→ Task to complete:
The listing below holds a line with "dieIdHi : Word := 0" and a later line with "def satInt (lo". Write out those two lines and every line between them, exactly, and nothing else.

+ + + + +

-- ==== Sys2Proof/Machine/State.lean ====
section
/-! DEFINITION. The state of the part as plain data: the register file of the management address space, the memories,
and what each subsystem holds beside its registers; the reasons a step can stop; and the state after reset. -/

namespace Sys2Proof.Machine

/-! ### Modes and the keeper (chapters 16, 17, 19) -/

/-- The operating modes (R567). -/
inductive Mode where
  | shelf | boot | ready | service | lean | safe
  deriving DecidableEq, Repr

/-- An event waiting to be recorded (R581 to R583). `alarm` marks an event whose alarm parcel is sent whatever the event
enable holds (R581), `toOld` one whose alarm goes toward the former lease holder (R421). -/
structure Event where
  code : Nat
  ns : Nat
  args : List Byte
  alarm : Bool := false
  toOld : Option Nat := none
  /-- The core cycle in which it was raised: the tick, or for the effect of another event a later one (R581). -/
  cyc : Nat := 0
  /-- Its block's event enable named it then (R581, R613). -/
  enabled : Bool := false
  deriving DecidableEq, Repr

/-- A black-box freeze with the copy of the ring that it took (R588, R589, R593). -/
structure Freeze where
  trigger : Nat
  mode : Nat
  image : Nat
  cause : Nat
  nEntry : Nat
  firstSeq : Nat
  ns : Nat
  air : Nat
  quality : Nat
  version : Nat
  ltOn : Nat
  ring : List Byte
  deriving DecidableEq, Repr

/-- What the keeper's record machinery holds beside its registers (R583, R587 to R596). -/
structure Records where
  /-- Events waiting, oldest first, at most 64. -/
  queue : List Event := []
  /-- Events lost since the last event 0x000B. -/
  lost : Nat := 0
  /-- Black-box entries recorded since SHELF. -/
  bbCount : Nat := 0
  /-- The snapshot copy that is running, with its slot, and the slot written last. -/
  copy : Option (Nat × Freeze) := none
  lastSlot : Nat := 0
  /-- A CRITICAL event has been recorded, and its freeze follows once every event of its instant is recorded (R588, R589): its code. -/
  due : Option Nat := none
  /-- The freeze that waits for the running copy, by its trigger (R591). -/
  waiting : Option Nat := none
  /-- The event enables of blocks that were written, as they stood before the tick of the last write: block, tick, word (R613). -/
  enWas : List (Nat × Nat × Word) := []
  /-- The tick of the last event that reached fault_sev, and the code of the first one of that tick (R598). -/
  reached : Option (Nat × Nat) := none
  /-- The tick of the last entry written to a ring, and KPR_LOG_PTR and KPR_BB_PTR as they stood before that tick's entries (R585). -/
  ptrWas : Option (Nat × Word × Word) := none
  /-- The early-warning comparator has fired, so no further snapshot is taken (R591). -/
  earlyWarned : Bool := false
  /-- The shelve command's freeze has been taken and PWR_REQ falls when its snapshot is complete (R592). -/
  lowerAfter : Bool := false
  /-- Snapshots written over the part's life (R593). -/
  snapSeq : Nat := 0
  /-- Generation number of the newest lifetime copy (R651). -/
  ltGen : Nat := 0
  /-- Copy that takes the next save: false A, true B (R596). -/
  ltNextB : Bool := false
  /-- Ballast rows in use: (row replaced, ballast row) (R595). -/
  spares : List (Nat × Nat) := []
  deriving DecidableEq, Repr

/-- One record of a lock: the values of R555. -/
structure LockRec where
  pmaxPath : Nat := 0xFFFF
  pmaxTotal : Nat := 0xFFFF
  duty10 : Nat := 0xFF
  duty1s : Nat := 0xFF
  ranges : List (Nat × Nat) := []
  deriving DecidableEq, Repr

/-- One fuse bank: its bytes as written, or none while it is unwritten (R562, R563). -/
abbrev FuseBank := Option (List Byte)

/-- The fuses (R556, R562, R578, R579). The hashes are SHA-256 of public keys, X then Y. -/
structure Fuses where
  dieIdHi : Word := 0
  dieIdLo : Word := 0
  lockFuse : Bool := false
  revoked : Nat := 0
  keyHash : Vector (List Byte) 4 := Vector.replicate 4 (List.replicate 32 0)
  unlockHash : List Byte := List.replicate 32 0
  banks : Vector FuseBank 4 := Vector.replicate 4 none
  /-- The response of the ICN branch of each path's transmit and receive side at the tones of R133, measured at production (R341). -/
  icnTx : Vector Tones 64 := Vector.replicate 64 (Vector.replicate 9 (1, 0))
  icnRx : Vector Tones 64 := Vector.replicate 64 (Vector.replicate 9 (1, 0))
  deriving DecidableEq, Repr
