-- ==== Sys2Proof/Machine/Flags.lean ====
section
/-! DEFINITION. The computations behind status fields: fields of a word, saturation and rounding, the severity of an
event (R580, R602), the timing-tick comparisons, and the status that is a view of other state (SAFE causes active, the
FAULT_N condition). -/

namespace Sys2Proof.Machine

/-! ### Fields, saturation, rounding -/

/-- Bits [hi:lo] of a word as a number. -/
def fldOf (w : Word) (hi lo : Nat) : Nat := w.toNat / 2 ^ lo % 2 ^ (hi + 1 - lo)

/-- The word with bits [hi:lo] set to `v` (taken modulo the field's width). -/
def putFld (w : Word) (hi lo v : Nat) : Word :=
  BitVec.ofNat 32 (w.toNat - fldOf w hi lo * 2 ^ lo + v % 2 ^ (hi + 1 - lo) * 2 ^ lo)

/-- Bit `i` of a number. -/
def bitOf (n i : Nat) : Bool := n / 2 ^ i % 2 = 1

/-- A number with bit `i` set or clear. -/
def setBitTo (n i : Nat) (b : Bool) : Nat :=
  if bitOf n i = b then n else if b then n + 2 ^ i else n - 2 ^ i

/-- The number with exactly the bits `i` below `n` for which `f` holds. -/
def maskOf (n : Nat) (f : Nat → Bool) : Nat := (List.range n).foldl (fun m i => if f i then m + 2 ^ i else m) 0

/-- An unsigned number of `w` bits read as two's complement. -/
def signedOf (w n : Nat) : Int := if n < 2 ^ (w - 1) then (n : Int) else (n : Int) - 2 ^ w

/-- A signed number as `w` bits of two's complement. -/
def toBits (w : Nat) (x : Int) : Nat := (x % 2 ^ w).toNat

/-- Saturation to [lo, hi]. -/
def satInt (lo hi x : Int) : Int := if x < lo then lo else if hi < x then hi else x

/-- `n / d` rounded half away from zero (R63, R77), for positive `d`. -/
def roundDiv (n : Int) (d : Nat) : Int :=
  if 0 ≤ n then (2 * n + d) / (2 * d) else - ((2 * (-n) + d) / (2 * d))

/-- Saturating addition at the width of a counter (R9). -/
def satAdd (a b : Nat) : Nat := if a + b ≤ 0xFFFFFFFF then a + b else 0xFFFFFFFF

/-! ### Time -/

/-- Timing ticks in one second (R109). -/
def ticksPerS : Nat := 983040000

/-- At least `ns` nanoseconds lie in `d` timing ticks. -/
def nsPassed (d ns : Nat) : Bool := ns * 3072 ≤ d * 3125

/-- At least `us` microseconds lie in `d` timing ticks. -/
def usPassed (d us : Nat) : Bool := nsPassed d (us * 1000)

/-- At least `ms` milliseconds lie in `d` timing ticks. -/
def msPassed (d ms : Nat) : Bool := ms * 983040 ≤ d

/-! ### Modes and events -/

/-- The code of a mode in KPR_MODE and in event 0x0003; SHELF, in which no register is reachable, takes 0 as in R593. -/
def modeCode : Mode → Nat
  | .shelf => 0
  | .boot => 1
  | .ready => 2
  | .service => 3
  | .lean => 4
  | .safe => 5

/-- SERVICE or LEAN. -/
def Mode.live : Mode → Bool
  | .service | .lean => true
  | _ => false

/-- Severity of an event code (R580, R602): 0 INFO, 1 MINOR, 2 MAJOR, 3 CRITICAL. -/
def severity (code : Nat) : Nat :=
  match code / 256, code % 256 with
  | 0x00, 0x02 | 0x00, 0x04 | 0x00, 0x05 => 3
  | 0x00, 0x07 | 0x00, 0x0A | 0x00, 0x0B => 2
  | 0x00, 0x09 => 0
  | 0x00, _ => 1
  | 0x01, 0x02 => 2
  | 0x01, 0x05 => 0
  | 0x01, _ => 1
  | 0x02, 0x01 | 0x03, 0x01 => 1
  | 0x02, 0x05 | 0x03, 0x05 => 0
  | 0x02, _ | 0x03, _ => 2
  | 0x04, 0x01 => 2
  | 0x04, _ => 1
  | 0x05, 0x03 => 1
  | 0x05, _ => 2
  | 0x06, 0x03 => 0
  | 0x06, _ => 1
  | 0x07, 0x02 => 1
  | 0x07, _ => 0
  | 0x08, 0x01 | 0x08, 0x02 => 2
  | 0x08, 0x03 => 3
  | 0x08, 0x05 => 1
  | 0x08, _ => 0
  | 0x09, 0x01 | 0x0A, 0x01 => 2
  | 0x09, _ | 0x0A, 0x02 => 0
  | 0x0A, _ => 1
  | 0x0D, _ | 0x0E, _ | 0x0F, _ | 0x11, _ => 1
  | 0x12, _ => 2
  | 0x13, 0x01 => 1
  | 0x13, 0x03 => 2
  | 0x13, 0x05 => 3
  | _, _ => 0

/-- `n` in `k` bytes, most significant first (R12). -/
def bytesOf (k n : Nat) : List Byte := (List.range k).map fun i => BitVec.ofNat 8 (n / 256 ^ (k - 1 - i))

/-- Bytes read as one number, most significant first (R12). -/
def natOf (bs : List Byte) : Nat := bs.foldl (fun a b => a * 256 + b.toNat) 0

/-- The arguments of an event, each in its number of bytes, packed into bytes 8 to 15 of its records (R582). -/
def packArgs (args : List (Nat × Nat)) : List Byte :=
  ((args.map fun (k, v) => bytesOf k v).flatten ++ List.replicate 8 0).take 8

end Sys2Proof.Machine
end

+ + + + +

→ Expected answer:
  dieIdHi : Word := 0
  dieIdLo : Word := 0
  lockFuse : Bool := false
  revoked : Nat := 0
  keyHash : Vector (List Byte) 4 := Vector.replicate 4 (List.replicate 32 0)
  unlockHash : List Byte := List.replicate 32 0
  banks : Vector FuseBank 4 := Vector.replicate 4 none
  /-- The response of the ICN branch of each path's transmit and receive side at the tones of R133, measured at production (R341). -/
  icnTx : Vector Tones 64 := Vector.replicate 64 (Vector.replicate 9 (1, 0))
  icnRx : Vector Tones 64 := Vector.replicate 64 (Vector.replicate 9 (1, 0))
  deriving DecidableEq, Repr
-- ==== Sys2Proof/Machine/Flags.lean ====
section
/-! DEFINITION. The computations behind status fields: fields of a word, saturation and rounding, the severity of an
event (R580, R602), the timing-tick comparisons, and the status that is a view of other state (SAFE causes active, the
FAULT_N condition). -/

namespace Sys2Proof.Machine

/-! ### Fields, saturation, rounding -/

/-- Bits [hi:lo] of a word as a number. -/
def fldOf (w : Word) (hi lo : Nat) : Nat := w.toNat / 2 ^ lo % 2 ^ (hi + 1 - lo)

/-- The word with bits [hi:lo] set to `v` (taken modulo the field's width). -/
def putFld (w : Word) (hi lo v : Nat) : Word :=
  BitVec.ofNat 32 (w.toNat - fldOf w hi lo * 2 ^ lo + v % 2 ^ (hi + 1 - lo) * 2 ^ lo)

/-- Bit `i` of a number. -/
def bitOf (n i : Nat) : Bool := n / 2 ^ i % 2 = 1

/-- A number with bit `i` set or clear. -/
def setBitTo (n i : Nat) (b : Bool) : Nat :=
  if bitOf n i = b then n else if b then n + 2 ^ i else n - 2 ^ i

/-- The number with exactly the bits `i` below `n` for which `f` holds. -/
def maskOf (n : Nat) (f : Nat → Bool) : Nat := (List.range n).foldl (fun m i => if f i then m + 2 ^ i else m) 0

/-- An unsigned number of `w` bits read as two's complement. -/
def signedOf (w n : Nat) : Int := if n < 2 ^ (w - 1) then (n : Int) else (n : Int) - 2 ^ w

/-- A signed number as `w` bits of two's complement. -/
def toBits (w : Nat) (x : Int) : Nat := (x % 2 ^ w).toNat

/-- Saturation to [lo, hi]. -/
def satInt (lo hi x : Int) : Int := if x < lo then lo else if hi < x then hi else x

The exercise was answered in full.